I love testing out recipes, especially if it is a dessert. Testing out recipes usually makes me wonder how people did it without the internet of pictures. Suppose you are trying out something you’ve never seen before, how would you have known what it looks like? It’s so fascinating how many recipes there are out there today. Anything you want, it’s right at your fingertips. Recently, I had to test out a black forest cake recipe. Growing up, blackforest was definitely was not my choice of cake. For me, the cake was riddled with things (cherries) that hindered the enjoyment of the cake. Also it always seemed like chocolate cake soaked in alcohol, a combination that I didn’t yet acquire the taste for. I was still working my way around plum cakes. But, every person I talked to, to whom I mentioned the black forest test, got so excited. You see, black forest pastry is everywhere in India, from round birthday cakes in fancy bakeries to small rectangular slices in your local roadside bakery. Blackforest cake was clearly a huge part of their lives.
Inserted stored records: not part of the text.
/-- One block of a hot core considered: it is asked to freeze for its migration, or found without a target. -/
def State.consider (s : State) (src f : Nat) : State :=
  match s.block? f with
  | none => s
  | some b =>
    if s.passedOver b then s
    else match s.migrationTarget src f b with
      | some r => (s.setBlock f { b with migTarget := some r }).requestFreeze f .migration
      | none => s.setCluster (colOf src) { s.cluster (colOf src) with noTarget := true }

/-- A core found hot at a sample: its blocks are considered in ascending order of frame; with nothing to migrate no target
is found (R309, R311). -/
def State.newlyHot (s : State) (core : Nat) : State :=
  let here := s.blocks.filter fun e => e.2.core == core && e.2.place != .frozen
  let s' := here.foldl (fun s e => s.consider core e.1) s
  if here.all (fun e => s.passedOver e.2) && here.all (fun e => e.2.migTarget.isNone) then
    s'.setCluster (colOf core) { s'.cluster (colOf core) with noTarget := true }
  else s'

/-- A core's sample taken; once no core of its column is hot, what was found of a target no longer raises the level (R311). -/
def State.sampleCore (s : State) (rs : List (Nat × BitVec 16)) (core : Nat) : State :=
  let c := s.core core
  let temp := reading rs core c.temp
  let hot := decide (s.power.thot.toInt < temp.toInt)
  let s := s.setCore core { c with temp, hot, relieved := c.relieved && hot }
  let x := s.cluster (colOf core)
  if x.noTarget && (List.range 8).all fun i => !(s.core (core / 8 * 8 + i)).hot then s.setCluster (colOf core) { x with noTarget := false }
  else s

/-- An SRAM die's sample taken: heat retires its banks, and its time below RESTORE goes on or ends (R144). -/
def State.sampleSram (s : State) (rs : List (Nat × BitVec 16)) (d k : Nat) : State :=
  let n := sramSensor d k
  let old := Tab.getD s.power.sramTemp n 0
  let temp := reading rs n old
  let cool := decide (temp.toInt < (s.die d).wrestore.toInt)
  let p := s.power
  let s := { s with power := { p with
    sramTemp := Tab.put p.sramTemp n temp
    coolFrom := if cool then Tab.put p.coolFrom n (Tab.getD p.coolFrom n s.time) else Tab.del p.coolFrom n } }
  if (s.die d).wretire.toInt < temp.toInt then s.heatRetire d k else s

/-- The lowest sensor whose reading exceeds TTRIP. -/
def tripped (rs : List (Nat × BitVec 16)) (limit : BitVec 16) : Option (Nat × BitVec 16) :=
  (rs.filter fun r => decide (limit.toInt < r.2.toInt)).foldl (fun best r => match best with
    | none => some r
    | some b => if r.1 < b.1 then some r else best) none

/-- The die that holds a sensor (spec/12_launch.md R270). -/
def sensorDie (n : Nat) : Nat := if n < 1024 then n / 192 % 4 else if n < 1032 then (n - 1024) / 2 else (n - 1032) % 4

/-- A trip: a machine check of KIND 2 where the ring can take one, then a fatal reset with REASON 8 (R312). -/
def State.trip (s : State) (n : Nat) (t : BitVec 16) : State :=
  let e : RingEnt := { type := 3, die := sensorDie n
                       body := [t.setWidth 64, BitVec.ofNat 64 (place n 32 16 + 2), BitVec.ofNat 64 s.time, 0] }
  (if s.launchRegs.held.isEmpty ∧ s.launchRegs.room then s.ringWrite e else s).fatal 8

/-- Sensors of the package. -/
def isSensor (n : Nat) : Bool := decide (n < 768) || (decide (1024 ≤ n) && decide (n < 1036))

/-- TEMP_SAMPLE (R308): at a whole multiple of 10 µs every sensor is sampled; a trip is judged first, then hot cores and
their blocks, then the SRAM dies. -/
def execTempSample (readings : List (Nat × BitVec 16)) (s : State) : Host.Outcome State Fault Refusal :=
  let rs := readings.filter fun r => isSensor r.1
  if s.time % 10000 ≠ 0 ∨ s.plat.off then .next s
  else match tripped rs s.power.ttrip with
    | some (n, t) => .next (s.trip n t)
    | none =>
      let cores := (List.range 768).filter fun c => rs.any fun r => r.1 == c
      let fresh := cores.filter fun c => !(s.core c).hot && decide (s.power.thot.toInt < (reading rs c 0).toInt)
      let s := cores.foldl (fun s c => s.sampleCore rs c) s
      let s := fresh.foldl (fun s c => s.newlyHot c) s
      let s := (List.range 8).foldl (fun s i => s.sampleSram rs (i / 2) (i % 2)) s
      let p := s.power
      .next { s with power := { p with
        sramTemp := (rs.filter fun r => decide (1032 ≤ r.1)).foldl (fun t r => Tab.put t r.1 r.2) p.sramTemp } }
Since I wasn’t entirely sure how I could accurately test the taste, I hired an expert, Ni. 

Turns out, I just ended up converting myself into a black forest lover. 

The key to a good black forest cake is in the balance between the light and airy feel while eating the cake and the decadence that it oozes. The chocolate cake in itself is a very rich chocolate cake, but you end up with thinner layers which are soaked in cherry syrup. Each layer is weighed down by the chopped up cherries that are placed in the center, but the superlight whipped cream carries the whole team with aplomb, so much so that you don’t realise you’ve eaten the whole slice and you still want more.  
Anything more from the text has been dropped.